§ **Try it**
Copy out every line in the entries below that includes "List".

§ **Data provided**
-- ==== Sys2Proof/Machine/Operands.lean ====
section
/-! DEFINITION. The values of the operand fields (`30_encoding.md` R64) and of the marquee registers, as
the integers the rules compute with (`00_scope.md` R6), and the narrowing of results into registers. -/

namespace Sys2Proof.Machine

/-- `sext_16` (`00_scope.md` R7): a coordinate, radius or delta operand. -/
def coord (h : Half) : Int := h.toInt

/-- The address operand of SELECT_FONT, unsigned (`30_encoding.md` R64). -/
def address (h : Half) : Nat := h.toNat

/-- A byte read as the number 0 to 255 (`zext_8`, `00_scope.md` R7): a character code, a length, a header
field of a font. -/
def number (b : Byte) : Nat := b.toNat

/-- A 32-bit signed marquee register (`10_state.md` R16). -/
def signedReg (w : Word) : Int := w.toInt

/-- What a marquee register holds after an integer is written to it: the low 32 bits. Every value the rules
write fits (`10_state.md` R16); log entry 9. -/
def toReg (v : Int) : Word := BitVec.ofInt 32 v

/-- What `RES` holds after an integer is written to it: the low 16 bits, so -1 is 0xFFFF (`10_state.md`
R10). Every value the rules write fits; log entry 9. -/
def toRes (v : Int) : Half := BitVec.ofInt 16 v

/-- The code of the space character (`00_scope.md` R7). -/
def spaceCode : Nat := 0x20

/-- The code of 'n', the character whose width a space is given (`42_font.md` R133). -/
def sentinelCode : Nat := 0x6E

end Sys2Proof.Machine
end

...

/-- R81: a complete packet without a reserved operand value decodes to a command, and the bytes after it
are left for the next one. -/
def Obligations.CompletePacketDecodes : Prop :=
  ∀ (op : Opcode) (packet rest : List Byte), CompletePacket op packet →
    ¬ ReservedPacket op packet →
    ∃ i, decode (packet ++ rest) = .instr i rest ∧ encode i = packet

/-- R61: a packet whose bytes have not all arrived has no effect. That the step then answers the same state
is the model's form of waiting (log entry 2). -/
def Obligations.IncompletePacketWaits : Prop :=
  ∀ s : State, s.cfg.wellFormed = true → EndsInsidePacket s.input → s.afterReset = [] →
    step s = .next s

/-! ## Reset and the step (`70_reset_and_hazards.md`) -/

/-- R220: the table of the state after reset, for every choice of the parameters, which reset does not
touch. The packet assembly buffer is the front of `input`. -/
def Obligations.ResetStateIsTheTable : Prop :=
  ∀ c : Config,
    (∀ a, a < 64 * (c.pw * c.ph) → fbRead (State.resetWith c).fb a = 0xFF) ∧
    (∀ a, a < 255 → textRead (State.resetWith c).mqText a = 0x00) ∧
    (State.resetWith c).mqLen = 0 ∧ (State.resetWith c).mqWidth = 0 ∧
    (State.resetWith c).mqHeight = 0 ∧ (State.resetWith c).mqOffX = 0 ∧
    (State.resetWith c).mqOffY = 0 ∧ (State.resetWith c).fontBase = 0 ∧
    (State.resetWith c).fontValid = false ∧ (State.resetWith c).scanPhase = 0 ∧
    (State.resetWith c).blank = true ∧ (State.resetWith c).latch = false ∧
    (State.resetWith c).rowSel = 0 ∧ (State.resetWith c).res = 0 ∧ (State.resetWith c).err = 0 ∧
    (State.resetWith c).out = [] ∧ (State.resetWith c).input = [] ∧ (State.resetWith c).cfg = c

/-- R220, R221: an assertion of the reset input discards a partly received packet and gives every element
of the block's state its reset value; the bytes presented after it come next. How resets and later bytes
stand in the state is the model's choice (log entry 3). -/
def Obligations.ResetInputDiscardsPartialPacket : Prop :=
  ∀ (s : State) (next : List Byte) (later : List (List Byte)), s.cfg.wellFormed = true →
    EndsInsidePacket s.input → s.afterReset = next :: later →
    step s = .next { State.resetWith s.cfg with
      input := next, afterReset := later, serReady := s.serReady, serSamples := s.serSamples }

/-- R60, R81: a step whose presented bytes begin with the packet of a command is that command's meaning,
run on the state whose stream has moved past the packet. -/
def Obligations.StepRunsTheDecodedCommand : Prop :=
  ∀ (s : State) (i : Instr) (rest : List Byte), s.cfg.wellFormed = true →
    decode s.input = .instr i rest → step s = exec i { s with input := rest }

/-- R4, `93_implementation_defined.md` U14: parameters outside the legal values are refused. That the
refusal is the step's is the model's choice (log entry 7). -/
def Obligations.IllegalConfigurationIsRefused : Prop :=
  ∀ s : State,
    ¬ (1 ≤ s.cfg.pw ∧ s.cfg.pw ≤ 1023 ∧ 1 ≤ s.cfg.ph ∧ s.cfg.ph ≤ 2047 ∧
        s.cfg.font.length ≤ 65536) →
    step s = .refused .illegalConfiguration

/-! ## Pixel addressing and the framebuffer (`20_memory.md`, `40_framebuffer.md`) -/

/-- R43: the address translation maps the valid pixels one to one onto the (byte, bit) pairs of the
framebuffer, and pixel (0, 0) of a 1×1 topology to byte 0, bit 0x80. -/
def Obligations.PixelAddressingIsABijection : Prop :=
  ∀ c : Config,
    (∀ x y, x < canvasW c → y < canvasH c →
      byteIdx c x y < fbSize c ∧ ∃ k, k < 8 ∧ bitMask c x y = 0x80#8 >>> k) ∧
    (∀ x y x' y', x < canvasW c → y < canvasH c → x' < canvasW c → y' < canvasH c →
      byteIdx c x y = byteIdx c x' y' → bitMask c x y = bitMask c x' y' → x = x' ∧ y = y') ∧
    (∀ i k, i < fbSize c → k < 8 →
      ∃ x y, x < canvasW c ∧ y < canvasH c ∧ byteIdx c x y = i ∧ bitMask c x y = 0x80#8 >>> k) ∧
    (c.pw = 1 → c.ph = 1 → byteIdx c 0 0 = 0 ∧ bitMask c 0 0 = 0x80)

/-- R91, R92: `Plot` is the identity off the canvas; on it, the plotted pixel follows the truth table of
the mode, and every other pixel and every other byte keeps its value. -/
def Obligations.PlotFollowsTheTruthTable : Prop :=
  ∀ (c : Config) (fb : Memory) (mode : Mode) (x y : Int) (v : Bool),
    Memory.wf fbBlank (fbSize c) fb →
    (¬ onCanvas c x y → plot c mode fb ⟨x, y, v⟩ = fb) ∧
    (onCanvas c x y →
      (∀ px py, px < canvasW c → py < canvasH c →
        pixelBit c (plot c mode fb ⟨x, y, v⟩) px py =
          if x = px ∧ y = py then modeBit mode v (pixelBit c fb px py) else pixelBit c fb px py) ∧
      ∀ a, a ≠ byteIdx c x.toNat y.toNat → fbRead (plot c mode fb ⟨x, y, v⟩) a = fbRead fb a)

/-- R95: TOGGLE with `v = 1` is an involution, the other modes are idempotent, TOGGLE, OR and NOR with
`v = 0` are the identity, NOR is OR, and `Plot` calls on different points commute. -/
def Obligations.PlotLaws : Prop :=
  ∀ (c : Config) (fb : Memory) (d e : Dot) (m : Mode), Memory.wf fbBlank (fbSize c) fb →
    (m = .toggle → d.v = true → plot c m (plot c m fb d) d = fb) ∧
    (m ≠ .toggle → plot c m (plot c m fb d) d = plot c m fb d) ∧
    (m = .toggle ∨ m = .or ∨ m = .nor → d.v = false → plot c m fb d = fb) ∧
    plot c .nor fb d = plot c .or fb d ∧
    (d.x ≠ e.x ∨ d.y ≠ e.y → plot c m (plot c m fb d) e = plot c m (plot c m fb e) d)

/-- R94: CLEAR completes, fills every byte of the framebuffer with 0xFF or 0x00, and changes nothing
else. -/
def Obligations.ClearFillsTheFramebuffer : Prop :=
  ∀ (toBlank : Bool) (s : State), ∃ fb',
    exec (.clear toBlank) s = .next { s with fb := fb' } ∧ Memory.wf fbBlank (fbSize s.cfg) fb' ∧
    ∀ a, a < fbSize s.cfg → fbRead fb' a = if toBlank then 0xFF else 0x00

==

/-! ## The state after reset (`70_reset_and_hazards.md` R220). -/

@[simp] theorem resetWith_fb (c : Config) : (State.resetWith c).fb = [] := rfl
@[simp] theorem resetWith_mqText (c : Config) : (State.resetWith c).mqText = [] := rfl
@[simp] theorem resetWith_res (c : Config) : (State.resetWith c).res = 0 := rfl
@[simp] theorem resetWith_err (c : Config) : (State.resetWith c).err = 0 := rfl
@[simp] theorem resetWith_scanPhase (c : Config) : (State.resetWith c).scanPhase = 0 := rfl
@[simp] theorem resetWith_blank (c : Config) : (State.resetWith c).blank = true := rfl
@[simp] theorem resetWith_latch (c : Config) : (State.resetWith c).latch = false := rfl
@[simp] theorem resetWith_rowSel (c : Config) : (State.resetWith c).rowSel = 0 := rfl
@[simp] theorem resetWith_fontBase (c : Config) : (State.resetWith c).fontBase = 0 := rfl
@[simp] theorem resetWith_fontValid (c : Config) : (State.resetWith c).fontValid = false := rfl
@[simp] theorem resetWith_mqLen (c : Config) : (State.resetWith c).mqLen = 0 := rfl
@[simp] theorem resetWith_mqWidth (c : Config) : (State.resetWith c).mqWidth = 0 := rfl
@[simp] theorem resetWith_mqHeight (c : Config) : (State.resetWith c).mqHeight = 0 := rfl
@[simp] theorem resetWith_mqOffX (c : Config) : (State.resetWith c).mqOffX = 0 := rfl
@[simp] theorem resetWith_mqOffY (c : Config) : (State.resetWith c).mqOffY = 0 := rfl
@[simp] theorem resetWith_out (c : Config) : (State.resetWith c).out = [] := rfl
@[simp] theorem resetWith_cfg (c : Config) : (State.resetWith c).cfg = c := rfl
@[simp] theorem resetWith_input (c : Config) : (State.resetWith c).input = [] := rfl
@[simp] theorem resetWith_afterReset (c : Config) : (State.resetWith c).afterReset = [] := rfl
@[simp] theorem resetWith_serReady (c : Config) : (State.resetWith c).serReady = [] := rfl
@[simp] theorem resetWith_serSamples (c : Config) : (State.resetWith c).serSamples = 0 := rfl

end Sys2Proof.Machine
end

§ **Task response**
  ∀ (op : Opcode) (packet rest : List Byte), CompletePacket op packet →
  ∀ (s : State) (next : List Byte) (later : List (List Byte)), s.cfg.wellFormed = true →
  ∀ (s : State) (i : Instr) (rest : List Byte), s.cfg.wellFormed = true →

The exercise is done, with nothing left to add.